Mezmo has also had a partnership with IBM since 2018 when it became the sole logging provider for IBM Cloud, supporting thousands of internal teams and enterprises. Deployed across eight multi-zone regions globally, Mezmo's solution manages petabytes of logs, providing centralized logging for IBM Cloud services, including IBM Watson and the Weather Company.
How Mezmo has helped Site Reliability Engineers (SREs)
To understand the impact of observability and monitoring on SREs, look no further than Mezmo's own platform team, which utilized the company's telemetry pipeline to enhance their metrics handling processes, leading to improved observability and system reliability.
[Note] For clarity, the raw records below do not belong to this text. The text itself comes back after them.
-- ==== Sys2Proof/Laws/State.lean ====
section
/-! SUPPORT. What each update of the state leaves as it was: one lemma per field and update, true by unfolding. -/
namespace Sys2Proof.Machine

/-! ### updThr -/

@[simp] theorem State.updThr_plat (s : State) (n : Nat) (f : Thread → Thread) : (s.updThr n f).plat = s.plat := rfl
@[simp] theorem State.updThr_spaused (s : State) (n : Nat) (f : Thread → Thread) : (s.updThr n f).spaused = s.spaused := rfl
@[simp] theorem State.updThr_mpaused (s : State) (n : Nat) (f : Thread → Thread) : (s.updThr n f).mpaused = s.mpaused := rfl
@[simp] theorem State.updThr_mem (s : State) (n : Nat) (f : Thread → Thread) : (s.updThr n f).mem = s.mem := rfl
@[simp] theorem State.updThr_stale (s : State) (n : Nat) (f : Thread → Thread) : (s.updThr n f).stale = s.stale := rfl
@[simp] theorem State.updThr_timers (s : State) (n : Nat) (f : Thread → Thread) : (s.updThr n f).timers = s.timers := rfl
@[simp] theorem State.updThr_chans (s : State) (n : Nat) (f : Thread → Thread) : (s.updThr n f).chans = s.chans := rfl
@[simp] theorem State.updThr_syncs (s : State) (n : Nat) (f : Thread → Thread) : (s.updThr n f).syncs = s.syncs := rfl
@[simp] theorem State.updThr_locks (s : State) (n : Nat) (f : Thread → Thread) : (s.updThr n f).locks = s.locks := rfl
@[simp] theorem State.updThr_clks (s : State) (n : Nat) (f : Thread → Thread) : (s.updThr n f).clks = s.clks := rfl
@[simp] theorem State.updThr_ports (s : State) (n : Nat) (f : Thread → Thread) : (s.updThr n f).ports = s.ports := rfl
@[simp] theorem State.updThr_reftime (s : State) (n : Nat) (f : Thread → Thread) : (s.updThr n f).reftime = s.reftime := rfl
@[simp] theorem State.updThr_refLevel (s : State) (n : Nat) (f : Thread → Thread) : (s.updThr n f).refLevel = s.refLevel := rfl
@[simp] theorem State.updThr_dbg (s : State) (n : Nat) (f : Thread → Thread) : (s.updThr n f).dbg = s.dbg := rfl
@[simp] theorem State.updThr_tid (s : State) (n : Nat) (f : Thread → Thread) : (s.updThr n f).tid = s.tid := rfl
@[simp] theorem State.updThr_pcThis (s : State) (n : Nat) (f : Thread → Thread) : (s.updThr n f).pcThis = s.pcThis := rfl
@[simp] theorem State.updThr_free (s : State) (n : Nat) (f : Thread → Thread) : (s.updThr n f).free = s.free := rfl
@[simp] theorem State.updThr_agenda (s : State) (n : Nat) (f : Thread → Thread) : (s.updThr n f).agenda = s.agenda := rfl
@[simp] theorem State.updThr_turn (s : State) (n : Nat) (f : Thread → Thread) : (s.updThr n f).turn = s.turn := rfl
@[simp] theorem State.updThr_rr (s : State) (n : Nat) (f : Thread → Thread) : (s.updThr n f).rr = s.rr := rfl
@[simp] theorem State.updThr_served (s : State) (n : Nat) (f : Thread → Thread) : (s.updThr n f).served = s.served := rfl
@[simp] theorem State.updThr_taken (s : State) (n : Nat) (f : Thread → Thread) : (s.updThr n f).taken = s.taken := rfl

/-! ### updCur -/

@[simp] theorem State.updCur_plat (s : State) (f : Thread → Thread) : (s.updCur f).plat = s.plat := rfl
@[simp] theorem State.updCur_spaused (s : State) (f : Thread → Thread) : (s.updCur f).spaused = s.spaused := rfl
@[simp] theorem State.updCur_mpaused (s : State) (f : Thread → Thread) : (s.updCur f).mpaused = s.mpaused := rfl
@[simp] theorem State.updCur_mem (s : State) (f : Thread → Thread) : (s.updCur f).mem = s.mem := rfl
@[simp] theorem State.updCur_stale (s : State) (f : Thread → Thread) : (s.updCur f).stale = s.stale := rfl
@[simp] theorem State.updCur_timers (s : State) (f : Thread → Thread) : (s.updCur f).timers = s.timers := rfl
@[simp] theorem State.updCur_chans (s : State) (f : Thread → Thread) : (s.updCur f).chans = s.chans := rfl
@[simp] theorem State.updCur_syncs (s : State) (f : Thread → Thread) : (s.updCur f).syncs = s.syncs := rfl
@[simp] theorem State.updCur_locks (s : State) (f : Thread → Thread) : (s.updCur f).locks = s.locks := rfl
@[simp] theorem State.updCur_clks (s : State) (f : Thread → Thread) : (s.updCur f).clks = s.clks := rfl
@[simp] theorem State.updCur_ports (s : State) (f : Thread → Thread) : (s.updCur f).ports = s.ports := rfl
@[simp] theorem State.updCur_reftime (s : State) (f : Thread → Thread) : (s.updCur f).reftime = s.reftime := rfl
@[simp] theorem State.updCur_refLevel (s : State) (f : Thread → Thread) : (s.updCur f).refLevel = s.refLevel := rfl
@[simp] theorem State.updCur_dbg (s : State) (f : Thread → Thread) : (s.updCur f).dbg = s.dbg := rfl
@[simp] theorem State.updCur_tid (s : State) (f : Thread → Thread) : (s.updCur f).tid = s.tid := rfl
@[simp] theorem State.updCur_pcThis (s : State) (f : Thread → Thread) : (s.updCur f).pcThis = s.pcThis := rfl
@[simp] theorem State.updCur_free (s : State) (f : Thread → Thread) : (s.updCur f).free = s.free := rfl
@[simp] theorem State.updCur_agenda (s : State) (f : Thread → Thread) : (s.updCur f).agenda = s.agenda := rfl
@[simp] theorem State.updCur_turn (s : State) (f : Thread → Thread) : (s.updCur f).turn = s.turn := rfl
@[simp] theorem State.updCur_rr (s : State) (f : Thread → Thread) : (s.updCur f).rr = s.rr := rfl
@[simp] theorem State.updCur_served (s : State) (f : Thread → Thread) : (s.updCur f).served = s.served := rfl
@[simp] theorem State.updCur_taken (s : State) (f : Thread → Thread) : (s.updCur f).taken = s.taken := rfl

/-! ### setX -/

@[simp] theorem State.setX_plat (s : State) (i : Reg) (v : Word) : (s.setX i v).plat = s.plat := rfl
@[simp] theorem State.setX_spaused (s : State) (i : Reg) (v : Word) : (s.setX i v).spaused = s.spaused := rfl
@[simp] theorem State.setX_mpaused (s : State) (i : Reg) (v : Word) : (s.setX i v).mpaused = s.mpaused := rfl
@[simp] theorem State.setX_mem (s : State) (i : Reg) (v : Word) : (s.setX i v).mem = s.mem := rfl
@[simp] theorem State.setX_stale (s : State) (i : Reg) (v : Word) : (s.setX i v).stale = s.stale := rfl
@[simp] theorem State.setX_timers (s : State) (i : Reg) (v : Word) : (s.setX i v).timers = s.timers := rfl
@[simp] theorem State.setX_chans (s : State) (i : Reg) (v : Word) : (s.setX i v).chans = s.chans := rfl
@[simp] theorem State.setX_syncs (s : State) (i : Reg) (v : Word) : (s.setX i v).syncs = s.syncs := rfl
@[simp] theorem State.setX_locks (s : State) (i : Reg) (v : Word) : (s.setX i v).locks = s.locks := rfl
@[simp] theorem State.setX_clks (s : State) (i : Reg) (v : Word) : (s.setX i v).clks = s.clks := rfl
@[simp] theorem State.setX_ports (s : State) (i : Reg) (v : Word) : (s.setX i v).ports = s.ports := rfl
@[simp] theorem State.setX_reftime (s : State) (i : Reg) (v : Word) : (s.setX i v).reftime = s.reftime := rfl
@[simp] theorem State.setX_refLevel (s : State) (i : Reg) (v : Word) : (s.setX i v).refLevel = s.refLevel := rfl
@[simp] theorem State.setX_dbg (s : State) (i : Reg) (v : Word) : (s.setX i v).dbg = s.dbg := rfl
@[simp] theorem State.setX_tid (s : State) (i : Reg) (v : Word) : (s.setX i v).tid = s.tid := rfl
@[simp] theorem State.setX_pcThis (s : State) (i : Reg) (v : Word) : (s.setX i v).pcThis = s.pcThis := rfl
@[simp] theorem State.setX_free (s : State) (i : Reg) (v : Word) : (s.setX i v).free = s.free := rfl
@[simp] theorem State.setX_agenda (s : State) (i : Reg) (v : Word) : (s.setX i v).agenda = s.agenda := rfl
@[simp] theorem State.setX_turn (s : State) (i : Reg) (v : Word) : (s.setX i v).turn = s.turn := rfl
@[simp] theorem State.setX_rr (s : State) (i : Reg) (v : Word) : (s.setX i v).rr = s.rr := rfl
@[simp] theorem State.setX_served (s : State) (i : Reg) (v : Word) : (s.setX i v).served = s.served := rfl
@[simp] theorem State.setX_taken (s : State) (i : Reg) (v : Word) : (s.setX i v).taken = s.taken := rfl

/-! ### jumpThr -/

@[simp] theorem State.jumpThr_plat (s : State) (n : Nat) (v : Word) : (s.jumpThr n v).plat = s.plat := rfl
@[simp] theorem State.jumpThr_spaused (s : State) (n : Nat) (v : Word) : (s.jumpThr n v).spaused = s.spaused := rfl
@[simp] theorem State.jumpThr_mpaused (s : State) (n : Nat) (v : Word) : (s.jumpThr n v).mpaused = s.mpaused := rfl
@[simp] theorem State.jumpThr_mem (s : State) (n : Nat) (v : Word) : (s.jumpThr n v).mem = s.mem := rfl
@[simp] theorem State.jumpThr_timers (s : State) (n : Nat) (v : Word) : (s.jumpThr n v).timers = s.timers := rfl
@[simp] theorem State.jumpThr_chans (s : State) (n : Nat) (v : Word) : (s.jumpThr n v).chans = s.chans := rfl
@[simp] theorem State.jumpThr_syncs (s : State) (n : Nat) (v : Word) : (s.jumpThr n v).syncs = s.syncs := rfl
@[simp] theorem State.jumpThr_locks (s : State) (n : Nat) (v : Word) : (s.jumpThr n v).locks = s.locks := rfl
@[simp] theorem State.jumpThr_clks (s : State) (n : Nat) (v : Word) : (s.jumpThr n v).clks = s.clks := rfl
@[simp] theorem State.jumpThr_ports (s : State) (n : Nat) (v : Word) : (s.jumpThr n v).ports = s.ports := rfl
@[simp] theorem State.jumpThr_reftime (s : State) (n : Nat) (v : Word) : (s.jumpThr n v).reftime = s.reftime := rfl
@[simp] theorem State.jumpThr_refLevel (s : State) (n : Nat) (v : Word) : (s.jumpThr n v).refLevel = s.refLevel := rfl
@[simp] theorem State.jumpThr_dbg (s : State) (n : Nat) (v : Word) : (s.jumpThr n v).dbg = s.dbg := rfl
@[simp] theorem State.jumpThr_tid (s : State) (n : Nat) (v : Word) : (s.jumpThr n v).tid = s.tid := rfl
@[simp] theorem State.jumpThr_pcThis (s : State) (n : Nat) (v : Word) : (s.jumpThr n v).pcThis = s.pcThis := rfl
@[simp] theorem State.jumpThr_free (s : State) (n : Nat) (v : Word) : (s.jumpThr n v).free = s.free := rfl
@[simp] theorem State.jumpThr_agenda (s : State) (n : Nat) (v : Word) : (s.jumpThr n v).agenda = s.agenda := rfl
@[simp] theorem State.jumpThr_turn (s : State) (n : Nat) (v : Word) : (s.jumpThr n v).turn = s.turn := rfl
@[simp] theorem State.jumpThr_rr (s : State) (n : Nat) (v : Word) : (s.jumpThr n v).rr = s.rr := rfl
@[simp] theorem State.jumpThr_served (s : State) (n : Nat) (v : Word) : (s.jumpThr n v).served = s.served := rfl
@[simp] theorem State.jumpThr_taken (s : State) (n : Nat) (v : Word) : (s.jumpThr n v).taken = s.taken := rfl
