-- ==== Sys2Proof/Laws/Ports.lean ====
section
/-! SUPPORT. What the shared operations of the port instructions can do, said once (R470, R471, R479). -/
namespace Sys2Proof.Machine

theorem outPort_full {r v : Word} {n : Nat} {f : Port → Port} {k : State → State} {s : State}
    (hd : (s.port n).direction = .output) (ht : (s.port n).trfull = true) :
    outPort r n v f k s =
      .next ((s.withThr s.tid s.waitingCur).withPortN n { s.port n with waiter := some s.tid }) := by
  rw [outPort, hd, ht]; exact pauseOnPort_eq n s

theorem outPort_inputting {r v : Word} {n : Nat} {f : Port → Port} {k : State → State} {s : State}
    (hd : (s.port n).direction = .input) (hb : (s.port n).modes.bufmode = .buffered)
    (hi : (s.port n).inputting = true) : outPort r n v f k s = badResource r s := by
  simp [outPort, hd, hb, hi]

theorem outPort_done {r v : Word} {n : Nat} {f : Port → Port} {k : State → State} {s : State}
    (h1 : ¬((s.port n).direction = .output ∧ (s.port n).trfull = true))
    (h2 : ¬((s.port n).direction = .input ∧ (s.port n).modes.bufmode = .buffered ∧ (s.port n).inputting = true)) :
    outPort r n v f k s = .next (k (s.withPortN n (f ((s.port n).fill v)))) := by
  rw [outPort, if_neg (by simpa using h1), if_neg (by simpa [and_assoc] using h2), State.updPort_eq]

theorem inPort_buffered_output {r : Word} {n : Nat} {f : Port → Port} {k : Word → State → State} {s : State}
    (hd : (s.port n).direction = .output) (hb : (s.port n).modes.bufmode = .buffered) :
    inPort r n f k s = badResource r s := by
  simp [inPort, hd, hb]

theorem inPort_ready {r : Word} {n : Nat} {f : Port → Port} {k : Word → State → State} {s : State}
    (hd : (s.port n).direction = .input) (ht : (s.port n).trfull = true) :
    inPort r n f k s = .next (k (lowBits (s.port n).transfer (s.port n).trwidth)
      (s.withPortN n (f (s.port n)).take)) := by
  simp [inPort, hd, ht, State.updPort_eq]

theorem inPort_empty {r : Word} {n : Nat} {f : Port → Port} {k : Word → State → State} {s : State}
    (hd : (s.port n).direction = .input) (ht : (s.port n).trfull = false) :
    inPort r n f k s =
      pauseOnPort n (s.withPortN n { f (s.port n) with direction := .input }) := by
  simp [inPort, hd, ht, State.updPort_eq]

theorem withCount_valid {s : State} {r : Word} {n c : Nat} (h : s.live r = some (.port n))
    (hb : (s.port n).modes.bufmode = .buffered) (hc : (s.port n).validCount c = true) (k : Nat → State → Result) :
    withCount r c k s = k n s := by
  rw [withCount, withPort_live h]; simp [hb, hc]

theorem withCount_invalid {s : State} {r : Word} {n c : Nat} (h : s.live r = some (.port n))
    (hc : ¬((s.port n).modes.bufmode = .buffered ∧ (s.port n).validCount c = true)) (k : Nat → State → Result) :
    withCount r c k s = badResource r s := by
  rw [withCount, withPort_live h, if_neg (by simpa using hc)]

/-- A cycle keeps the port's identifier, and so its width (R70). -/
theorem Port.cycle_id (p : Port) (b : Bool) (x : Word) : (p.cycle b x).id = p.id := by
  unfold Port.cycle
  simp only
  split
  · unfold Port.cycleEnabled
    split
    · unfold Port.cycleSync; split <;> (split <;> rfl)
    · unfold Port.cycleOut
      simp only
      have : ∀ p : Port, p.reload.id = p.id := by intro p; unfold Port.reload; split <;> rfl
      split <;> simp [Port.driveOut, this]
    · have hr : ∀ p : Port, p.refill.id = p.id := by intro p; unfold Port.refill; split <;> rfl
      split
      · unfold Port.cycleIn; split <;> simp [hr]
      · unfold Port.cycleCond; simp only; split <;> rfl
  · rfl

/-- The setup of a cycle keeps the port's identifier, and so its width (R70). -/
@[simp] theorem Port.setup_id (p : Port) : p.setup.id = p.id := rfl
@[simp] theorem Port.setup_modes (p : Port) : p.setup.modes = p.modes := rfl
@[simp] theorem Port.setup_inuse (p : Port) : p.setup.inuse = p.inuse := rfl
@[simp] theorem Port.setup_clk (p : Port) : p.setup.clk = p.clk := rfl
@[simp] theorem Port.setup_ext (p : Port) : p.setup.ext = p.ext := rfl
@[simp] theorem Port.setup_porttimer (p : Port) : p.setup.porttimer = p.porttimer + 1#16 := rfl

/-- A port that inputs does not drive its pins once it is set up (R469, R479). -/
theorem Port.setup_input {p : Port} (h : p.setup.direction = .input) : p.setup.driving = false := by
  have h' : p.advanced.direction = .input := h
  simp [Port.setup, h']

/-- What a clock edge does to each port (R462): nothing, or its setup and a cycle. -/
theorem State.cyclePorts_port {s : State} {sel : Port → Bool} {n : Nat} (hn : n < s.ports.length) :
    (s.cyclePorts sel).port n =
      if (s.port n).inuse && (s.port n).running && sel (s.port n) then
        let s' : State := { s with ports := s.ports.map fun p => if p.inuse && p.running && sel p then p.setup else p }
        (s.port n).setup.cycle (s'.rdyin (s.port n).setup) ((s.port n).setup.inverted (s'.pins n))
      else s.port n := by
  have hp : s.port n = s.ports[n] := by simp [State.port, hn]
  by_cases h : ((s.port n).inuse && (s.port n).running && sel (s.port n)) = true
  · simp_all [State.cyclePorts, State.port]
  · rw [if_neg h]
    rw [hp] at h ⊢
    simp only [State.cyclePorts, State.port, List.getD_eq_getElem?_getD, List.getElem?_map, List.getElem?_range hn,
      Option.map_some, Option.getD_some, List.getElem?_eq_getElem hn, if_neg h]

/-- INVERT, bit by bit (R468). -/
theorem Port.inverted_getLsbD (p : Port) (w : Word) {k : Nat} (hk : k < 32) :
    (p.inverted w).getLsbD k = (decide (k < p.width) && (w.getLsbD k != decide (p.modes.invert = .invert))) := by
  unfold Port.inverted
  split <;> rename_i h <;> simp only [h, lowBits_getLsbD, Bool.and_comm, BitVec.getLsbD_not] <;> simp [hk]

/-- What a port that drives shows on each pin, by its drive mode (R468). -/
theorem Port.drivenPins_getLsbD (p : Port) (w : Word) (k : Nat) :
    (p.drivenPins w).getLsbD k = (decide (k < p.width) && match p.modes.drive with
      | .drive => w.getLsbD k
      | .pullDown => w.getLsbD k && p.ext.getLsbD k
      | .pullUp => w.getLsbD k || p.ext.getLsbD k) := by
  unfold Port.drivenPins
  cases p.modes.drive <;> simp only [lowBits_getLsbD, BitVec.getLsbD_and, BitVec.getLsbD_or, Bool.and_comm]

end Sys2Proof.Machine
end

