-- ==== Sys2Proof/Laws/Transfers.lean ====
section
/-! SUPPORT. What each transfer of control can do, said once: calls, kernel calls and returns, waits, the entries of
events, interrupts and debug mode, and the fetch. -/
namespace Sys2Proof.Machine

theorem branchIf_spec (c : Bool) (v : Word) (s : State) :
    ∃ t, branchIf c v s = .next t ∧ s.becomes t { s.cur with pc := if c then v else s.cur.pc } := by
  cases c
  · exact ⟨s, rfl, s.becomes_self⟩
  · exact ⟨_, rfl, s.becomes_jump v⟩

theorem call_spec (v : Word) (s : State) :
    ∃ t, call v s = .next t ∧ s.becomes t { s.cur.put lr s.cur.pc with pc := v } := by
  refine ⟨_, rfl, ?_⟩
  rw [State.setX_eq]
  exact s.becomes_jump_withThr _ _

/-- Taking an exception at any vector (R660, R661). -/
theorem State.becomes_takeException (s : State) (code info vector : Word) :
    s.becomes (s.takeException code info vector)
      { s.cur.saveForException s.pcThis code info with pc := vector } := by
  have := s.becomes_jump_withThr (s.cur.saveForException s.pcThis code info) vector
  simpa [State.takeException, State.updCur, State.updThr_eq, State.cur] using this

/-- The return from interrupt, exception and kernel call (R554). -/
theorem State.becomes_kernelReturn (s : State) :
    s.becomes s.kernelReturn { s.cur with sr := SR.restored s.cur.ssr, ed := s.cur.sed, pc := s.cur.spc } := by
  have := s.becomes_jump_withThr { s.cur with sr := SR.restored s.cur.ssr, ed := s.cur.sed } s.cur.spc
  simpa [State.kernelReturn, State.updCur, State.updThr_eq, State.cur] using this

theorem inDebug_on {s : State} (h : s.dbg.indbg = true) (k : State → Result) : inDebug k s = k s := by
  simp [inDebug, h]

theorem inDebug_off {s : State} (h : s.dbg.indbg = false) (k : State → Result) :
    ∃ t, inDebug k s = .next t ∧ s.trapped t 3#32 0#32 := by
  rw [inDebug, h]; exact raised_spec s .illegalInstruction 0#32

/-- A jump of any thread: that thread's pc, and no old parcel is added. -/
theorem State.jumpThr_eq (s : State) (n : Nat) (v : Word) : s.jumpThr n v =
    { s.withThr n { s.thr n with pc := v } with stale := s.stale.filter fun e => e.thread != n } := by
  rw [State.jumpThr, State.updThr_eq]

/-- What a thread leaves behind when it is taken away from its instruction (R655, R657, R592). -/
theorem State.detach_eq (s : State) (t : Nat) : s.detach t = { s with
    ports := s.ports.map fun p => { p with waiter := forget t p.waiter, pw := forget t p.pw }
    timers := s.timers.map fun x => { x with waiter := forget t x.waiter }
    chans := s.chans.map fun c => { c with waiterIn := forget t c.waiterIn, waiterOut := forget t c.waiterOut }
    locks := s.locks.map fun l => { l with queue := l.queue.filter fun q => q != t } } := by
  simp [State.detach, State.clearWaiter, Function.comp_def]

@[simp] theorem State.detach_thr (s : State) (t n : Nat) : (s.detach t).thr n = s.thr n := by
  rw [State.detach_eq]; rfl

@[simp] theorem State.clearWaiter_thr (s : State) (t n : Nat) : (s.clearWaiter t).thr n = s.thr n := rfl

/-- A fetch where the instruction buffer holds nothing old: what memory holds. -/
theorem State.fetchParcel_fresh {s : State} {t : Nat} (h : ∀ e ∈ s.stale, e.thread ≠ t) (a : Nat) :
    s.fetchParcel t a = (Memory.parcel s.mem a, s) := by
  have : s.staleAt t a = [] := by
    simp only [State.staleAt, List.map_eq_nil_iff, List.filter_eq_nil_iff, Bool.and_eq_true, beq_iff_eq, not_and]
    intro e he h'
    exact absurd h' (h e he)
  rw [State.fetchParcel, this]

/-- A wait for an event (R540). -/
theorem waitForEvent_eq (s : State) : waitForEvent s = .next (s.withThr s.tid { s.cur with
    pc := s.pcThis, sr := { s.cur.sr with eeble := true, waiting := true }, evwait := true }) := by
  have h : ∀ (l : List Thread) (n : Nat) (f g : Thread → Thread), (l.modify n f).modify n g = l.modify n (g ∘ f) := by
    intro l n f g; exact List.modify_modify_eq f g n l
  simp only [waitForEvent, State.await, State.updCur, State.updThr, State.withThr, State.cur, State.thr, h]
  rw [modify_eq_set_getD _ _ _ Thread.blank]
  rfl

end Sys2Proof.Machine
end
The Mezmo platform team faced challenges in efficiently managing and processing a vast array of metrics essential for maintaining system performance and reliability. By implementing Mezmo's telemetry pipeline, they achieved:
Streamlined Metric Ingestion: The team could ingest metrics from diverse sources, ensuring comprehensive visibility into system operations.
Efficient Data Transformation: Utilizing the pipeline's capabilities, they transformed and enriched metric data, making it more actionable and easier to analyze.
Optimized Data Routing: The pipeline allowed for intelligent routing of metrics to appropriate destinations, such as monitoring dashboards or alerting systems, facilitating quicker response times to potential issues.
This implementation not only improved the team's ability to monitor system health but also reduced the overhead associated with managing complex metric data flows.